#### [YOUR GOAL]
Output all the entries below. Each must match exactly.

#### [SOURCE DATA]
----------------
-- ==== Sys2Proof/Machine/Order.lean ====
section
/-! DEFINITION. Machine/Order.lean: the release and acquire actions at each scope (10 R260, 12 R321 to R328). -/

namespace Sys2Proof.Machine

/-- Whether an order code acquires or releases, and its scope: 0 WARP, 1 GROUP, 2 QUAD, 3 DEVICE, 4 SYSTEM (07 R171). -/
def maAcquires (ma : Nat) : Bool := (decide (1 ≤ ma) && decide (ma ≤ 5)) || decide (11 ≤ ma)
def maReleases (ma : Nat) : Bool := decide (6 ≤ ma)
def maScope (ma : Nat) : Nat := (ma - 1) % 5

/-- Whether a request was issued by one of these threads of a warp; a handler acts for every thread of its warp, and its own
requests name no lane. -/
def Req.byLanes (r : Req) (core ws : Nat) (hmode : Bool) (lanes : Word) : Bool :=
  r.core == core && r.wslot == ws && (hmode || r.lanes == 0#32 || r.lanes &&& lanes != 0#32)

/-- What the threads of these lanes of a warp, or of all in a handler, have seen of other threads' stores. -/
def sawOf (w : Warp) (lanes : Word) : List Nat :=
  w.lanes.flatMap (fun e => if w.hmode || lanes.getLsbD e.1 then e.2.saw else [])

/-- Whether a release by these threads at a scope may be performed: their loads have returned and, at QUAD or wider, their
stores and atomics are acknowledged and so are the stores of other threads of the core that their loads returned or that
happen before it (10 R260, 12 R323, R324). -/
def releaseReady (s : State) (core ws : Nat) (lanes : Word) (scope : Nat) : Bool :=
  let w := warpAt s core ws
  let saw := sawOf w lanes
  s.reqs.all (fun e =>
    !(e.2.byLanes core ws w.hmode lanes && (e.2.op.isLoad || (decide (2 ≤ scope) && e.2.op.isWrite))) &&
    !(decide (2 ≤ scope) && saw.contains e.1))

/-- Whether every value that these threads' loads and atomics owe has returned: an acquire that is no access of its own takes
effect after them (12 R322). -/
def valuesBack (s : State) (core ws : Nat) (lanes : Word) : Bool :=
  s.reqs.all (fun e => !(e.2.byLanes core ws (warpAt s core ws).hmode lanes && e.2.op.returns))

/-- The acquire action on a core at a scope, QUAD or wider invalidating its L1 (10 R260); from then on the lanes' releases cover
what those they synchronised with had stored (12 R322, R323, log 66). -/
def acquireBy (s : State) (core ws : Nat) (lanes : Word) (wide : Bool) : State :=
  let s := sees s core ws lanes (groupWrites s core ws)
  if wide then invalidateL1 s core else s

end Sys2Proof.Machine
end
----------------
#### [RESPONSE TO THE TASK]
-- ==== Sys2Proof/Machine/Order.lean ====
section
/-! DEFINITION. Machine/Order.lean: the release and acquire actions at each scope (10 R260, 12 R321 to R328). -/

namespace Sys2Proof.Machine

/-- Whether an order code acquires or releases, and its scope: 0 WARP, 1 GROUP, 2 QUAD, 3 DEVICE, 4 SYSTEM (07 R171). -/
def maAcquires (ma : Nat) : Bool := (decide (1 ≤ ma) && decide (ma ≤ 5)) || decide (11 ≤ ma)
def maReleases (ma : Nat) : Bool := decide (6 ≤ ma)
def maScope (ma : Nat) : Nat := (ma - 1) % 5

/-- Whether a request was issued by one of these threads of a warp; a handler acts for every thread of its warp, and its own
requests name no lane. -/
def Req.byLanes (r : Req) (core ws : Nat) (hmode : Bool) (lanes : Word) : Bool :=
  r.core == core && r.wslot == ws && (hmode || r.lanes == 0#32 || r.lanes &&& lanes != 0#32)

/-- What the threads of these lanes of a warp, or of all in a handler, have seen of other threads' stores. -/
def sawOf (w : Warp) (lanes : Word) : List Nat :=
  w.lanes.flatMap (fun e => if w.hmode || lanes.getLsbD e.1 then e.2.saw else [])

/-- Whether a release by these threads at a scope may be performed: their loads have returned and, at QUAD or wider, their
stores and atomics are acknowledged and so are the stores of other threads of the core that their loads returned or that
happen before it (10 R260, 12 R323, R324). -/
def releaseReady (s : State) (core ws : Nat) (lanes : Word) (scope : Nat) : Bool :=
  let w := warpAt s core ws
  let saw := sawOf w lanes
  s.reqs.all (fun e =>
    !(e.2.byLanes core ws w.hmode lanes && (e.2.op.isLoad || (decide (2 ≤ scope) && e.2.op.isWrite))) &&
    !(decide (2 ≤ scope) && saw.contains e.1))

/-- Whether every value that these threads' loads and atomics owe has returned: an acquire that is no access of its own takes
effect after them (12 R322). -/
def valuesBack (s : State) (core ws : Nat) (lanes : Word) : Bool :=
  s.reqs.all (fun e => !(e.2.byLanes core ws (warpAt s core ws).hmode lanes && e.2.op.returns))

/-- The acquire action on a core at a scope, QUAD or wider invalidating its L1 (10 R260); from then on the lanes' releases cover
what those they synchronised with had stored (12 R322, R323, log 66). -/
def acquireBy (s : State) (core ws : Nat) (lanes : Word) (wide : Bool) : State :=
  let s := sees s core ws lanes (groupWrites s core ws)
  if wide then invalidateL1 s core else s

end Sys2Proof.Machine
end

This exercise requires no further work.